> [About this task]
The answer must be every line of the data that holds the word "Bool".

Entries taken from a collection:
-- ==== Sys2Proof/Machine/Ops.lean ====
section
/-! DEFINITION. The named operations over memory and registers: bytes and their canonical lists, a
strand's registers, translation at the owner die (R272, R274), the die views and the writes that travel
between them (R317 to R321), the parking of a capsule (R378), taking a trap (R392, R396) and returning
from one (R58). -/

namespace Sys2Proof.Machine

/-! ### Bytes -/

/-- What an address that a memory does not list reads as (the assumption log, 3). -/
def unlisted : Byte := 0

/-- One byte of a memory. -/
def Mem.get : List Host.Cell → Nat → Byte
  | [], _ => unlisted
  | (k, v) :: t, a => if a = k then v else if a < k then unlisted else Mem.get t a

/-- A write of one byte; the list stays sorted and lists no byte that reads as an unlisted one. -/
def Mem.set : List Host.Cell → Nat → Byte → List Host.Cell
  | [], a, x => if x = unlisted then [] else [(a, x)]
  | (k, v) :: t, a, x =>
    if a < k then (if x = unlisted then (k, v) :: t else (a, x) :: (k, v) :: t)
    else if a = k then (if x = unlisted then t else (a, x) :: t)
    else (k, v) :: Mem.set t a x

/-- Every address listed is above `lo`, addresses rise strictly, and no entry is an unlisted byte. -/
def Mem.sorted : Nat → List Host.Cell → Bool
  | _, [] => true
  | lo, (k, v) :: t => decide (lo ≤ k) && decide (v ≠ unlisted) && Mem.sorted (k + 1) t

/-- The canonical form of a memory. -/
def Mem.wf (m : List Host.Cell) : Bool := Mem.sorted 0 m

/-- Byte `i` of a value, low byte first (R3). -/
def byteOf (v i : Nat) : Byte := BitVec.ofNat 8 (v / 256 ^ i)

/-- `n` bytes from `a`, low byte first (R3). -/
def Mem.read (m : List Host.Cell) (a : Nat) : Nat → Nat
  | 0 => 0
  | n + 1 => (Mem.get m a).toNat + 256 * Mem.read m (a + 1) n

/-- A write of `n` bytes of `v` at `a`, low byte first. -/
def Mem.write (m : List Host.Cell) (a : Nat) : Nat → Nat → List Host.Cell
  | 0, _ => m
  | n + 1, v => Mem.write (Mem.set m a (BitVec.ofNat 8 v)) (a + 1) n (v / 256)

/-- The bits of `old` that `mask` selects, replaced by those of `new` (R246). -/
def blend (old new mask : Nat) : Nat := (old ^^^ ((old ^^^ new) &&& mask))

/-- All bits of `n` bytes. -/
def fullMask (n : Nat) : Nat := 256 ^ n - 1

/-! ### A strand's registers -/

/-- A change of one g or k register. -/
def Strand.onReg (t : Strand) (n : Nat) (f : Reg → Reg) : Strand :=
  if h : n < 56 then { t with gk := t.gk.set n (f (t.gk[n]'h)) h } else t

/-- A change of one v register. -/
def Strand.onV (t : Strand) (n : Nat) (f : VReg → VReg) : Strand :=
  if h : n < 32 then { t with v := t.v.set n (f (t.v[n]'h)) h } else t

/-- The value a write leaves: full, no producer pending, no tag (R399); the forward mark stays (R237). -/
def Reg.put (r : Reg) (x : Word) : Reg := { r with val := x, full := true, pend := false, tag := none }

/-- A long-latency producer is pending on the register (R26). -/
def Reg.wait (r : Reg) : Reg := { r with full := false, pend := true, tag := none }

/-- A fault tag arrives in place of a result (R259). -/
def Reg.fail (r : Reg) (g : Tag) : Reg := { r with full := true, pend := false, tag := some g }

/-- As `Reg.put`. -/
def VReg.put (r : VReg) (x : Row) : VReg := { r with val := x, full := true, pend := false, tag := none }

/-- As `Reg.wait`. -/
def VReg.wait (r : VReg) : VReg := { r with full := false, pend := true, tag := none }

/-- As `Reg.fail`. -/
def VReg.fail (r : VReg) (g : Tag) : VReg := { r with full := true, pend := false, tag := some g }

/-- An interlocked write that lands later (R193): no empty bit shows it. -/
def VReg.book (r : VReg) : VReg := { r with full := true, pend := true, tag := none }

/-- A g or k register by number. -/
def Strand.reg (t : Strand) (n : Nat) : Reg := if h : n < 56 then t.gk[n]'h else { }

/-- A v register by number. -/
def Strand.vreg (t : Strand) (n : Nat) : VReg := if h : n < 32 then t.v[n]'h else { }

/-- The value a 6-bit specifier reads (R23): g0 to g47 and k0 to k7, the last results y0 to y3, and z,
which reads 0. 61 to 63 name nothing; an instruction that uses them traps before it reads. -/
def Strand.val (t : Strand) (spec : BitVec 6) : Word :=
  if spec.toNat < 56 then (t.reg spec.toNat).val
  else if h : spec.toNat - 56 < 4 then t.y[spec.toNat - 56]'h
  else 0

/-- A write to the register a specifier names (R23); z discards the value. -/
def Strand.setG (t : Strand) (spec : BitVec 6) (x : Word) : Strand :=
  t.onReg spec.toNat (fun r => r.put x)

/-- The result becomes y0, and the older results move down; y3 is lost (R25). -/
def Strand.enterY (t : Strand) (x : Word) : Strand :=
  { t with y := #v[x, t.y[0], t.y[1], t.y[2]] }

/-- A result of the scalar pipe: written, and entered into the last-result file (R25). -/
def Strand.result (t : Strand) (spec : BitVec 6) (x : Word) : Strand :=
  (t.enterY x).setG spec x

/-- A write of a v register. -/
def Strand.setV (t : Strand) (n : Nat) (x : Row) : Strand := t.onV n (fun r => r.put x)

/-- A mask register (R24). -/
def Strand.mask (t : Strand) (n : BitVec 3) : BitVec 128 := t.m[n.toNat]'(by omega)

/-- A write of a mask register. -/
def Strand.setM (t : Strand) (n : BitVec 3) (x : BitVec 128) : Strand :=
  { t with m := t.m.set n.toNat x (by omega) }

/-- An operand-extension register (R29). -/
def Strand.ext (t : Strand) (n : BitVec 3) : Word := t.e[n.toNat]'(by omega)

/-- A write of an operand-extension register. -/
def Strand.setE (t : Strand) (n : BitVec 3) (x : Word) : Strand :=
  { t with e := t.e.set n.toNat x (by omega) }

/-- The program counter moves past an instruction of `len` bytes; addresses are modulo 2^48 (R45). -/
def Strand.advance (t : Strand) (len : Nat) : Strand :=
  { t with pc := t.pc + BitVec.ofNat 48 len }

/-- A change of the strand that issues. -/
def State.onCur (s : State) (f : Strand → Strand) : State := { s with cur := f s.cur }

/-- `f` applied to the strands of a list that `p` picks. -/
def mapIf (p : Strand → Bool) (f : Strand → Strand) : List Strand → List Strand
  | [] => []
  | t :: ts => (if p t then f t else t) :: mapIf p f ts

/-- `f` applied to the saved strands that `p` picks. -/
def mapSaved (p : Strand → Bool) (f : Strand → Strand) : List Saved → List Saved
  | [] => []
  | v :: vs => (if p v.t then { v with t := f v.t } else v) :: mapSaved p f vs

/-- A change of every strand that `p` picks, the issuing one and those saved out of their slots included. -/
def State.onStrands (s : State) (p : Strand → Bool) (f : Strand → Strand) : State :=
  { s with
    cur := if p s.cur then f s.cur else s.cur
    strands := mapIf p f s.strands
    saved := mapSaved p f s.saved }

/-- A change of the strand with a uid. -/
def State.onUid (s : State) (u : Nat) (f : Strand → Strand) : State :=
  s.onStrands (fun t => t.live && t.uid == u) f

/-- Every strand in a slot. -/
def State.all (s : State) : List Strand := (s.cur :: s.strands).filter (·.live)

/-- The strand with a uid. -/
def State.byUid (s : State) (u : Nat) : Option Strand := s.all.find? (fun t => t.uid == u)

/-- The strand in a slot. -/
def State.bySlot (s : State) (core slot : Nat) : Option Strand :=
  s.all.find? (fun t => t.core == core && t.slot == slot)

/-- Argument `i` of a step of the machine's own, as the schedule gives it. -/
def State.arg (s : State) (i : Nat) : Nat := s.pick.getD i 0

/-- The strand that issues now waits inside the instruction of `len` bytes (R395). -/
def State.await (s : State) (kind : WaitKind) (n len : Nat) : State :=
  s.onCur (fun t => { t with wait := { kind := kind, n := n, since := s.cycles, len := len } })

/-- An instruction has issued whose result comes with a reply: an empty destination has a write pending (R28). -/
def Strand.book (t : Strand) (d : BitVec 6) : Strand :=
  t.onReg d.toNat (fun r => if r.full then r else { r with pend := true })

/-- An instruction that waited for a reply is given up: an empty k register that no producer in flight names awaits its
forward again (R28, R237). -/
def State.unbook (s : State) (t : Strand) : Strand :=
  ((List.range 8).map (· + 48)).foldl (fun (t : Strand) c =>
    if s.pends.any (fun p => p.strand == t.uid && p.dst == c) then t
    else t.onReg c (fun r => if r.full then r else { r with pend := false })) t

/-- A marked register as it was before an instruction that is withdrawn, or that traps, emptied it (R242, R394). DESIGN CHOICE
(log entry 65): where another forward has landed in it meanwhile, that one's value stays and the first is lost; the manual
does not say which value the instruction then reads. -/
def Strand.refill (t : Strand) (c : Nat) : Strand :=
  if c < 56 then t.onReg c (fun r => { r with full := true }) else t.onV (c - 64) (fun r => { r with full := true })

/-- The marked k registers that an instruction has emptied; `t0` is the strand at its issue. -/
def Strand.emptiedCells (t t0 : Strand) : List Nat :=
  ((List.range 8).map (· + 48)).filter (fun c => (t0.reg c).full && (t0.reg c).mark && !(t.reg c).full)

/-- The wait of an instruction that has issued keeps which k registers of `t0`, the strand at issue, it has emptied. -/
def Strand.emptied (t t0 : Strand) : Strand := { t with wait := { t.wait with cells := t.emptiedCells t0 } }

/-- A stall has ended: a PARKED strand is in RUN again, and one that was PARKED when it halted returns to RUN (R185, R430). -/
def Strand.unpark (t : Strand) : Strand :=
  { t with
    run := if t.run = .parked then .run else t.run
    before := if t.before = .parked then .run else t.before }

/-- A strand is inside no instruction that has issued, and no stall of it counts. -/
def Strand.unstall (t : Strand) : Strand :=
  { t.unpark with wait := { }, stallSince := none, starved := [], stallIn := [] }

/-- A strand's wait ends, and its instruction is complete. -/
def Strand.wake (t : Strand) : Strand := { (t.advance t.wait.len).unpark with wait := { } }

/-- A fresh number for a strand or a piece of work in flight. -/
def State.fresh (s : State) : State := { s with nextUid := s.nextUid + 1 }

/-- A free value of the machine, and the counter that makes the next one another. -/
def State.freeWord (s : State) : Word := Config.freeWord s.tick
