/-- Whether a strand suspends at its blocked DEQ (R355): its launch is drained or ends, and nothing else of
it is in flight. -/
def State.deqLeaves (s : State) (t : Strand) : Option Pend :=
  match s.blockedDeq t with
  | none => none
  | some p =>
    if s.mustLeave t && !s.pends.any (fun r => r.strand == t.uid && r.uid != p.uid)
        && !s.sfu.any (fun e => e.strand == t.uid) && !s.recs.any (fun e => e.strand == t.uid)
        && s.writtenBack t.uid && !s.nops.any (fun n => n.strand == t.uid)
        && !s.stores.any (fun x => x.strand == t.uid && x.stage == .issued) then some p
    else none

/-- A waiter put in its place among those of the queues: that of its DEQ's age (R355). -/
def insertWaiter (w : DeqWaiter) : List DeqWaiter → List DeqWaiter
  | [] => [w]
  | x :: xs => if w.uid < x.uid then w :: x :: xs else x :: insertWaiter w xs

/-- A strand suspends at its blocked DEQ (R355): the queue's waiter list keeps its continuation, or, of an
ending launch, it is discarded (R443). -/
def State.deqSuspend (s : State) (t : Strand) (p : Pend) : State :=
  let s1 := { s with pends := s.pends.filter (fun r => r.uid != p.uid) }
  match p.op with
  | .deq q _ pc _ =>
    if s.ending t.launch then (s1.leaveSlot t).discard t.launch 1
    else
      let w : DeqWaiter :=
        { uid := p.uid, launch := p.launch, q := q, cluster := clusterOf p.core, body := contRecord t pc,
          clock := joinClock t.need (s.die (dieOf t.core)).clock, core := t.core, slot := t.slot }
      ({ s1 with deqWaiters := insertWaiter w s1.deqWaiters }).leaveSlot t
  | _ => s

/-! ### SUSP and SPAWN -/

/-- SUSP (R51): the continuation goes to a queue of the strand's own cluster and the slot becomes free. DESIGN CHOICE (log
entry 51): a supervisor strand's goes to launch 0, which uses no cluster, so that the record is discarded on arrival. -/
def execSusp (x : A1) (s : State) : Host.Outcome State Fault Refusal :=
    issue s { fields := [.s x.a x.pa 14, suspField], cap := handlerFirst s } (fun s' =>
      if s.cur.isHandler then illegal s (.susp x) else
      let q := (s.cur.val x.a).toNat % 16
      let c := clusterOf s.cur.core
      let u := s.cur.uid
      if !s.noPends u || s.nops.any (fun n => n.strand == u) || !s.writtenBack u then stall s
      else if s.ending s.cur.launch then .next ((s'.leaveSlot s.cur).discard s.cur.launch 1)
      else if s.enqStalls s.cur.core s.cur.launch q c then stall s
      else
        let r : QRec := { w := contRecord s.cur (s.cur.pc + 4), run := true, clock := s.cur.need }
        .next ((s'.sendRec s.cur.launch q c r (max 4 (s.queueD s.cur.launch q).scope) none none).leaveSlot s.cur))

/-- SPAWN (R54): the record is placed once the release has completed; the strand goes on. -/
def execSpawn (x : AB) (s : State) : Host.Outcome State Fault Refusal :=
  issue s { fields := [.s x.a x.pa 14, .s x.b x.pb 21, spawnField] } (fun s' =>
    if !targetOk (s.cur.val x.a) then trap s Cause.misaligned (s.cur.val x.a)
    else
      let body := s.cur.val x.a :: s.cur.val x.b :: (List.range 6).map (fun i => (s.cur.reg i).val)
      let e : EnqMsg :=
        { uid := s.nextUid, strand := s.cur.uid, core := s.cur.core, launch := s.cur.launch,
          target := s.cur.launch, q := 0, cluster := clusterOf s.cur.core, body := { w := body, run := true },
          scope := max 1 (s.queueD s.cur.launch 0).scope, spawn := true }
      finish ({ s' with enqs := s'.enqs ++ [e] }).fresh 4 (fun t => t))

/-- A boot strand's or drover strand's child on a slot (R54): supervisor mode, the registers of a
continuation. -/
def supChild (s : State) (core slot : Nat) (kind : Kind) (body : List Word) : Strand :=
  { live := true, uid := s.nextUid, core := core, slot := slot, mode := .supervisor, kind := kind,
    pc := (body.headD 0).setWidth 48, gk := contRegs (body.getD 1 0) (body.drop 2) }

/-- The team whose core a child starts on (R54); the child of a handler on a core with no team of its launch has no team and
no carve-out (the assumption log, 44). -/
def State.childHold (s : State) (e : EnqMsg) : Hold :=
  (s.holdOf e.core e.launch).getD { core := e.core, launch := e.launch, kernel := 65536 }

/-- SPAWN_PLACE (R54): once the release at team scope has completed, the child starts on a free slot of the core, else its
record is enqueued once its release at the wider of team scope and the queue's has. Pick 0 is the record's place, pick 1 the
slot. DESIGN CHOICE (log entry 18): the child of a supervisor strand, which has no queue, waits for a slot instead, and its record is
gone once its parent has ended. -/
def execSpawnPlace (s : State) : Host.Outcome State Fault Refusal :=
  match s.enqs[s.arg 0]? with
  | none => .next s
  | some e =>
    let s1 := { s with enqs := s.enqs.eraseIdx (s.arg 0) }
    let free := [0, 1, 2, 3].filter (fun n => s.slotFree e.core n)
    let slot := if free.contains (s.arg 1) then s.arg 1 else free.headD 4
    if !e.spawn || !s.releaseReady e.strand e.uid 1 e.core then .next s
    else
      match s.launch? e.launch with
      | some l =>
        let h := s.childHold e
        if s.ending e.launch then .next (s1.discard e.launch 1)
        else if slot < 4 && !h.ended && h.ending.isNone && h.drained.isNone then .next (s1.startRecord e.core slot l h e.body)
        else .next { s with enqs := s.enqs.set (s.arg 0) { e with spawn := false } }
      | none =>
        match s.byUid e.strand with
        | some t =>
          if t.mode = .supervisor ∧ slot < 4 then
            .next (s1.addStrand (supChild s e.core slot t.kind e.body.w)).fresh
          else .next s
        | none => .next s1

/-! ### Counter messages -/

/-- Messages of a core on their way to a die's units (R141). -/
def State.flowCount (s : State) (core : Nat) (p : Msg → Bool) : Nat :=
  (s.msgs.filter (fun m => m.core == core && p m)).length

/-- Word 0 of a counter message: COUNTER, and the sender (R115). -/
def counterHead (sender : Nat) : Word := BitVec.ofNat 64 (2 ^ 48 + sender * 2 ^ 32)

/-- Whether a message is a counter message (R115). -/
def Msg.isCounter (m : Msg) : Bool := (m.w.headD 0).getLsbD 48

/-- Whether a message is an item of a twin's run, on its way to the comparator (R173). -/
def Msg.isItem (m : Msg) : Bool := m.stage == MsgStage.twin || m.stage == MsgStage.twinDone

/-- JOINDEC (R347): a counter message to the counter's die, of a twin to its comparator (R173); the strand stalls only while
the flow is full (R141). -/
def execJoindec (x : AB) (s : State) : Host.Outcome State Fault Refusal :=
  issue s { fields := [.s x.a x.pa 14, .s x.b x.pb 21], mem := true } (fun s' =>
    let h := (s.cur.val x.a).toNat
    let d := h / 4096 % 4
    if s.badHandle s.cur.launch h || s.counterFailed s.cur.launch h then trap s Cause.protection (s.cur.val x.a)
    else if s.cur.twin.isSome && decide (32 ≤ s.cur.twinSends) then trap s Cause.protection 33
    else if 32 ≤ s.flowCount s.cur.core (fun m => if s.cur.twin.isSome then m.isItem && m.entry == s.cur.entry
        else m.isCounter && !m.isItem && (m.w.getD 2 0).toNat / 4096 % 4 == d) then stall s
    else
      let m : Msg :=
        { uid := s.nextUid, launch := s.cur.launch, die := dieOf s.cur.core, strand := some s.cur.uid,
          core := s.cur.core, stage := if s.cur.twin.isSome then .twin else .queued, entry := s.cur.entry
          w := [counterHead (s.logicalOf s.cur.core), BitVec.ofNat 64 (s.cur.seq * 2 ^ 48 + s.timeNs % 2 ^ 48),
            s.cur.val x.a, BitVec.ofNat 64 ((s.cur.val x.b).toNat % 2 ^ 32), 0, 0, 0, 0] }
      finish ({ s' with msgs := s'.msgs ++ [m] }).fresh 4 (fun t => { t with twinSends := t.twinSends + 1 }))

/-- The counter's record placed by its engine, as ENQ places it (R347). -/
def State.fireCounter (s : State) (launch d : Nat) (c : Counter) : State :=
  let e : EnqMsg :=
    { uid := s.nextUid, core := cornerOf d, launch := launch, target := launch, q := c.queue, cluster := c.cluster,
      body := { w := c.body, run := true, clock := c.clock }, scope := 4, credit := d != dieOfCluster c.cluster }
  ({ s with enqs := s.enqs ++ [e] }).fresh

/-- COUNTER_MESSAGE (R347): a counter message at its engine, in the order of its flow (R141). Pick 0 is its
place. -/
def execCounterMessage (s : State) : Host.Outcome State Fault Refusal :=
  match s.msgs[s.arg 0]? with
  | none => .next s
  | some m =>
    let h := (m.w.getD 2 0).toNat
    let n := (m.w.getD 3 0).toNat % 2 ^ 32
    let d := h / 4096 % 4
    let before := (s.msgs.take (s.arg 0)).any (fun o => o.isCounter && !o.isItem && o.core == m.core
      && (o.w.getD 2 0).toNat / 4096 % 4 == d)
    let s1 := { s with msgs := s.msgs.eraseIdx (s.arg 0) }
    let rep := fun (s : State) (count : Nat) =>
      s.report d m.launch 3 [m.w.getD 2 0, BitVec.ofNat 64 n, BitVec.ofNat 64 count,
        BitVec.ofNat 64 ((m.w.headD 0).toNat / 2 ^ 32 % 65536)]
    if !m.isCounter || m.stage != .sent || before then .next s
    else
      match s.counter? m.launch (h % 4096) with
      | none => .next s1
      | some c =>
        if c.failed then .next s1
        else if !c.armed then .next (rep s1 c.count)
        else if n = 0 ∨ n < c.count then
          .next (s1.onCounter m.launch (h % 4096) (fun c =>
            { c with count := c.count - n, clock := joinClock c.clock m.clock }))
        else if d ≠ dieOfCluster c.cluster ∧ 16 ≤ s.creditsUsed d c.cluster then .next s
        else
          let s2 := s1.onCounter m.launch (h % 4096) (fun c => { c with count := 0, armed := false, clock := [] })
          let s3 := if c.count < n then rep s2 c.count else s2
          .next (s3.fireCounter m.launch d { c with clock := joinClock c.clock m.clock })

end Sys2Proof.Machine
end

> [Task answer]
def Mem.sorted : Nat → List Host.Cell → Bool
def Mem.wf (m : List Host.Cell) : Bool := Mem.sorted 0 m
def mapIf (p : Strand → Bool) (f : Strand → Strand) : List Strand → List Strand
def mapSaved (p : Strand → Bool) (f : Strand → Strand) : List Saved → List Saved
def State.onStrands (s : State) (p : Strand → Bool) (f : Strand → Strand) : State :=
def State.flowCount (s : State) (core : Nat) (p : Msg → Bool) : Nat :=
def Msg.isCounter (m : Msg) : Bool := (m.w.headD 0).getLsbD 48
def Msg.isItem (m : Msg) : Bool := m.stage == MsgStage.twin || m.stage == MsgStage.twinDone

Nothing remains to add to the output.